**PROBLEM DETAILS**
Beginning with the first line of the data below, reproduce every line unchanged, ending with the line that holds "intWhole i ((t.slot".
RECORDS SUPPLIED Start Marker
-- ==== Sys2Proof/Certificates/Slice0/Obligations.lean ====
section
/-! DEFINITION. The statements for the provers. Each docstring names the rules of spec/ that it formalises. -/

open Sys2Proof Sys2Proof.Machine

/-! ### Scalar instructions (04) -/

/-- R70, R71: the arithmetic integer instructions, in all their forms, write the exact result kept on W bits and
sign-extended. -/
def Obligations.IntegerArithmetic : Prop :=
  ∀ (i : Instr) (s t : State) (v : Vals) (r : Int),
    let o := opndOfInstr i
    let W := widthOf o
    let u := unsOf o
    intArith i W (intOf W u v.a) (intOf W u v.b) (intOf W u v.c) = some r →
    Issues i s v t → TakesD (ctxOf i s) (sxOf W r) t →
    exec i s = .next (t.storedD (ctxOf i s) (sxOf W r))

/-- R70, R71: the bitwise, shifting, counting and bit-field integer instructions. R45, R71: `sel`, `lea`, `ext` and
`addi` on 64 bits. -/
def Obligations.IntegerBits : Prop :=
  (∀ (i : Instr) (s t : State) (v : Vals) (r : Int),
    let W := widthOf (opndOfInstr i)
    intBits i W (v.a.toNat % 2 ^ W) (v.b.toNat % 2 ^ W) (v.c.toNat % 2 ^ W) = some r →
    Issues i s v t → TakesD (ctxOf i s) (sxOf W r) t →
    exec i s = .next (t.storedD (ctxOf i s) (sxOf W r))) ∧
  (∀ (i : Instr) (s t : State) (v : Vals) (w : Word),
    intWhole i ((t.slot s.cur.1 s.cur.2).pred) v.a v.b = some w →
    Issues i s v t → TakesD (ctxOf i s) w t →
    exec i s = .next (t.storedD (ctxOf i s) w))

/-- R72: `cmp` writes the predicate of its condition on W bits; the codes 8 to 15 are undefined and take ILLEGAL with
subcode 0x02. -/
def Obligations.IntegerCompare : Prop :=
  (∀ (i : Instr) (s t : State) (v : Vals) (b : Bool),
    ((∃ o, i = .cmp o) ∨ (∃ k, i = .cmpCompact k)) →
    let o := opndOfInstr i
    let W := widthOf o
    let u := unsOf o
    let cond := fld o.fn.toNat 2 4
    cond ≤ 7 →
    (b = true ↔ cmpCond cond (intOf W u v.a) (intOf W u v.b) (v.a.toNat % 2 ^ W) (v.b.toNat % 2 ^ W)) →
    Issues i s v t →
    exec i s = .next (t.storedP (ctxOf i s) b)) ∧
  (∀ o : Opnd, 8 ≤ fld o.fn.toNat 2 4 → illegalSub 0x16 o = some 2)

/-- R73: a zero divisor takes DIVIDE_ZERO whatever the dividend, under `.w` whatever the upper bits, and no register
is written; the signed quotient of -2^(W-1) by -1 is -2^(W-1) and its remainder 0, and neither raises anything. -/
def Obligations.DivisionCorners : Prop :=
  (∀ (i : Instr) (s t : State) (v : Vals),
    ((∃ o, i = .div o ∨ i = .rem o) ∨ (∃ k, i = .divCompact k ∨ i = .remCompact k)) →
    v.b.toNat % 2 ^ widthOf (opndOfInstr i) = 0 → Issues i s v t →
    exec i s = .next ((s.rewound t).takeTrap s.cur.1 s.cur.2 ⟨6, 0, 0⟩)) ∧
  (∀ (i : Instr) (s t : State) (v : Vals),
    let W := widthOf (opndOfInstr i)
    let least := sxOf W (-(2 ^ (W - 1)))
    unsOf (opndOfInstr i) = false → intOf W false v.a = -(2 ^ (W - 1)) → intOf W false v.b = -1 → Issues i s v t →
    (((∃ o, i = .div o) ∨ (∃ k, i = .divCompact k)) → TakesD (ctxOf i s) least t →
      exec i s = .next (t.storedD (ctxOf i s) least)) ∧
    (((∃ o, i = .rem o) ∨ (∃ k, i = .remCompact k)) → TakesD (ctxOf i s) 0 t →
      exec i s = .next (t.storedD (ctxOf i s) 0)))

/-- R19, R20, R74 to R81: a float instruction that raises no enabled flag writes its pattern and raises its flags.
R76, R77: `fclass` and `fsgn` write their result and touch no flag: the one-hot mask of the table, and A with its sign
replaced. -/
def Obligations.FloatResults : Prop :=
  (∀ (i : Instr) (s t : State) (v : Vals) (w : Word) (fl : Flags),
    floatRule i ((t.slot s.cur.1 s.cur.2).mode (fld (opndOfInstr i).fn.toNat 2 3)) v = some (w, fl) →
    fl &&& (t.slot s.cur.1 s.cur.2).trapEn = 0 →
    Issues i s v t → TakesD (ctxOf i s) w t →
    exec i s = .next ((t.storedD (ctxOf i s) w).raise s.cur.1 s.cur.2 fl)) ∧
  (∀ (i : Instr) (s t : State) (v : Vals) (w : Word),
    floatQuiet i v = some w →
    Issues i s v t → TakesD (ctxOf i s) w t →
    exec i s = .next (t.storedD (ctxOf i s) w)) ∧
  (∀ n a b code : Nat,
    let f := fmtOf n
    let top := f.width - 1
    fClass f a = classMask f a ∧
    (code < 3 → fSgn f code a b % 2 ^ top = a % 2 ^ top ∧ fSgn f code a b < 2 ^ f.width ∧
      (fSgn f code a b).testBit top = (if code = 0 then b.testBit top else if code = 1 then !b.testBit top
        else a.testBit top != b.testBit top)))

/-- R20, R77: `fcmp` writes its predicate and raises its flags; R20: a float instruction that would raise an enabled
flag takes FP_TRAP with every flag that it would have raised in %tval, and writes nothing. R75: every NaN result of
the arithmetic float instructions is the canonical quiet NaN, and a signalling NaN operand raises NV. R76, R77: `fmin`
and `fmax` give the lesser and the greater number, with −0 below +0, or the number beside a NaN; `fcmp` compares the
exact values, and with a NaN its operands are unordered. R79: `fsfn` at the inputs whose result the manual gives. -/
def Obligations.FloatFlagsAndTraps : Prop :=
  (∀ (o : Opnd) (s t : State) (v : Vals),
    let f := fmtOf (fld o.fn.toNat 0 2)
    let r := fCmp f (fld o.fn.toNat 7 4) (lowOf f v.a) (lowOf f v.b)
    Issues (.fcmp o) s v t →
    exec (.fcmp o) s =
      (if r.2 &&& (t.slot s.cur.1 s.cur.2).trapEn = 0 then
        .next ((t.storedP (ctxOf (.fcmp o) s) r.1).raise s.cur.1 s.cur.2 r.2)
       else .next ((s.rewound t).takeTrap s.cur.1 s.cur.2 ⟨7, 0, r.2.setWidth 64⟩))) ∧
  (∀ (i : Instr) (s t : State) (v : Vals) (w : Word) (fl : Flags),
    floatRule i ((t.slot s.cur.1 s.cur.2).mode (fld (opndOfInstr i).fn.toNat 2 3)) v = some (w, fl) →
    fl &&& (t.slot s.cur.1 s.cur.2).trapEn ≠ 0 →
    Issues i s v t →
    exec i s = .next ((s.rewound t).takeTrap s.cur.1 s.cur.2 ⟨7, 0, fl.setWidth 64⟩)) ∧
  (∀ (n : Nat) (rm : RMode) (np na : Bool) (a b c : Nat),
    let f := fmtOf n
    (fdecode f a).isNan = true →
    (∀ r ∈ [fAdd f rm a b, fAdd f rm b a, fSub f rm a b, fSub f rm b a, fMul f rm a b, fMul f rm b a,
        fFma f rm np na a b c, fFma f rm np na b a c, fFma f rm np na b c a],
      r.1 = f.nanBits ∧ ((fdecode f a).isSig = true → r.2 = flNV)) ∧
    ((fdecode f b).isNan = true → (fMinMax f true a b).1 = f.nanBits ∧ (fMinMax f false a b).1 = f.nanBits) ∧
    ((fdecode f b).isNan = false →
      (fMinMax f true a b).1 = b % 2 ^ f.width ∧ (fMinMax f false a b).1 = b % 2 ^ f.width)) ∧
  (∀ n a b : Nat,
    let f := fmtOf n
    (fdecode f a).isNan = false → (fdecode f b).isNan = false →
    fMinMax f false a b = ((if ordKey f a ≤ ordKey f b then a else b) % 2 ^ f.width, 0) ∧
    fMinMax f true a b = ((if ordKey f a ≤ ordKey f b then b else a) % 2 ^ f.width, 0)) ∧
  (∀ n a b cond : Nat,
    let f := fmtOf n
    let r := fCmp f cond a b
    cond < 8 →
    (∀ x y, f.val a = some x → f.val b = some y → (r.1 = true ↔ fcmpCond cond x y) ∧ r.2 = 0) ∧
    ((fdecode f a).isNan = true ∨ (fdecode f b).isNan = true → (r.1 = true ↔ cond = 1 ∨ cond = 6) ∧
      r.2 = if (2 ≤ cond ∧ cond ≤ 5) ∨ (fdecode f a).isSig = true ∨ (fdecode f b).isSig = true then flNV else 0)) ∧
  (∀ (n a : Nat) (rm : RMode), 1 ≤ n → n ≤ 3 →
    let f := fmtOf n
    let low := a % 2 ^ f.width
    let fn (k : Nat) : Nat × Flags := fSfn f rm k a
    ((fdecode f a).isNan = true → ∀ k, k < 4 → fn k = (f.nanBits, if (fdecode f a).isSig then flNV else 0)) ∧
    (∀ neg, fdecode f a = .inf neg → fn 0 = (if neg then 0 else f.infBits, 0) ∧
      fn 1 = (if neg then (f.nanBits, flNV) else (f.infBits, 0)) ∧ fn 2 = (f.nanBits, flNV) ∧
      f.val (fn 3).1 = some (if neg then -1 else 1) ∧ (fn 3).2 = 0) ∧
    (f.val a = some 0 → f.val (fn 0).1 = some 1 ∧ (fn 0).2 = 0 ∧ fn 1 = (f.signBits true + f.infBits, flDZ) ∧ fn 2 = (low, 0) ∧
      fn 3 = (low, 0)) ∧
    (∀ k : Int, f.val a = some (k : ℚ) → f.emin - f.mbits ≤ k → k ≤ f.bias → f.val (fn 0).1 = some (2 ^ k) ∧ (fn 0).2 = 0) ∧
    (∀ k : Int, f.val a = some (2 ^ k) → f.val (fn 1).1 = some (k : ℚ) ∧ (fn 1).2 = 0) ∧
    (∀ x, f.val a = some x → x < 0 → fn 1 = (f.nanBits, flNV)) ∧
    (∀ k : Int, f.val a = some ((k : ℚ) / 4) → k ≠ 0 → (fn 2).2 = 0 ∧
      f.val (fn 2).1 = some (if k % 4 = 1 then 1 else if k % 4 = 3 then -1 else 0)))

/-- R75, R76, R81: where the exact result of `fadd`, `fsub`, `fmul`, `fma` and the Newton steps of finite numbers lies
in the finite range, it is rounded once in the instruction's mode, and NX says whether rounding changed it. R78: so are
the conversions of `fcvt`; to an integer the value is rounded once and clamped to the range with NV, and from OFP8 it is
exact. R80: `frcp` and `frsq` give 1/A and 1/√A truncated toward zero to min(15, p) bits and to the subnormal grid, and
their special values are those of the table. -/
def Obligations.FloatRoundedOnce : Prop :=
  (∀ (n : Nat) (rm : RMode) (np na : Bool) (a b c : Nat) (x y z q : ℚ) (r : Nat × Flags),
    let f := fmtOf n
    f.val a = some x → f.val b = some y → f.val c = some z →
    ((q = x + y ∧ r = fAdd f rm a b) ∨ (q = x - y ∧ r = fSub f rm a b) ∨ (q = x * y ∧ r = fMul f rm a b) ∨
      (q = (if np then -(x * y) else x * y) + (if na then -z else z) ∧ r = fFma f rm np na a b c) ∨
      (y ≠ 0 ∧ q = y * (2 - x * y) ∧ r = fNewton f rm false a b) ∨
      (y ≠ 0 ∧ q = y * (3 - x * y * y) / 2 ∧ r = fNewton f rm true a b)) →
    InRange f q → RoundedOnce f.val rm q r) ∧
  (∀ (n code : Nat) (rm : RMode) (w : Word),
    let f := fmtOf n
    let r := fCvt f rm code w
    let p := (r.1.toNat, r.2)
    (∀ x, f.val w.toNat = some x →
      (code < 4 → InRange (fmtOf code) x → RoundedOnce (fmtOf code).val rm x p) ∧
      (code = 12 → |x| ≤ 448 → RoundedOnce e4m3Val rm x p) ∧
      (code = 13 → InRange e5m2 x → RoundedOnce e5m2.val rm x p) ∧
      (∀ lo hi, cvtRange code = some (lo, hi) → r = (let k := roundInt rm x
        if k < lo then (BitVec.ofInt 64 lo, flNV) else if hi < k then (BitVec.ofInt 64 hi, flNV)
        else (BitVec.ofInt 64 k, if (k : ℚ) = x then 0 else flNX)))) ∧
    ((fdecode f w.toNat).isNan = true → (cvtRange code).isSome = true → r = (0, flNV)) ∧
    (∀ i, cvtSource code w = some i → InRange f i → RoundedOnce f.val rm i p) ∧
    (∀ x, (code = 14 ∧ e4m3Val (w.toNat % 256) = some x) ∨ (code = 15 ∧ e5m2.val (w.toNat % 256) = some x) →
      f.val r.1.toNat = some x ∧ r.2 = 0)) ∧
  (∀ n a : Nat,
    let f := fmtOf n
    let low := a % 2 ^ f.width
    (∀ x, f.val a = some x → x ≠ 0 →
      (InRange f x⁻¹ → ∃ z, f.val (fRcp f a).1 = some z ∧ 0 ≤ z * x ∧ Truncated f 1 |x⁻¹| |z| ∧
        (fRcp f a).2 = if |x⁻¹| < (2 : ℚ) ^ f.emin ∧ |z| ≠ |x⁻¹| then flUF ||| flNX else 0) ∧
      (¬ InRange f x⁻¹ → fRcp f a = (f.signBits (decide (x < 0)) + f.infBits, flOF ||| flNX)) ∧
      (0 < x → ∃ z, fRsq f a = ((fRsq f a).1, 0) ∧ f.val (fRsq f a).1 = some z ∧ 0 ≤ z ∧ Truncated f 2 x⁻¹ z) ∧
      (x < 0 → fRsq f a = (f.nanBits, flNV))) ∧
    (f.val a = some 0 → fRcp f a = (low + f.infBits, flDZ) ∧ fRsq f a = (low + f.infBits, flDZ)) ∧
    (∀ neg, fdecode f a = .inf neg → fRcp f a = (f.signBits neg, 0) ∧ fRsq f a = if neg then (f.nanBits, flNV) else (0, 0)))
RECORDS SUPPLIED End Marker
**OUTPUT BELOW**
-- ==== Sys2Proof/Certificates/Slice0/Obligations.lean ====
section
/-! DEFINITION. The statements for the provers. Each docstring names the rules of spec/ that it formalises. -/

open Sys2Proof Sys2Proof.Machine

/-! ### Scalar instructions (04) -/

/-- R70, R71: the arithmetic integer instructions, in all their forms, write the exact result kept on W bits and
sign-extended. -/
def Obligations.IntegerArithmetic : Prop :=
  ∀ (i : Instr) (s t : State) (v : Vals) (r : Int),
    let o := opndOfInstr i
    let W := widthOf o
    let u := unsOf o
    intArith i W (intOf W u v.a) (intOf W u v.b) (intOf W u v.c) = some r →
    Issues i s v t → TakesD (ctxOf i s) (sxOf W r) t →
    exec i s = .next (t.storedD (ctxOf i s) (sxOf W r))

/-- R70, R71: the bitwise, shifting, counting and bit-field integer instructions. R45, R71: `sel`, `lea`, `ext` and
`addi` on 64 bits. -/
def Obligations.IntegerBits : Prop :=
  (∀ (i : Instr) (s t : State) (v : Vals) (r : Int),
    let W := widthOf (opndOfInstr i)
    intBits i W (v.a.toNat % 2 ^ W) (v.b.toNat % 2 ^ W) (v.c.toNat % 2 ^ W) = some r →
    Issues i s v t → TakesD (ctxOf i s) (sxOf W r) t →
    exec i s = .next (t.storedD (ctxOf i s) (sxOf W r))) ∧
  (∀ (i : Instr) (s t : State) (v : Vals) (w : Word),
    intWhole i ((t.slot s.cur.1 s.cur.2).pred) v.a v.b = some w →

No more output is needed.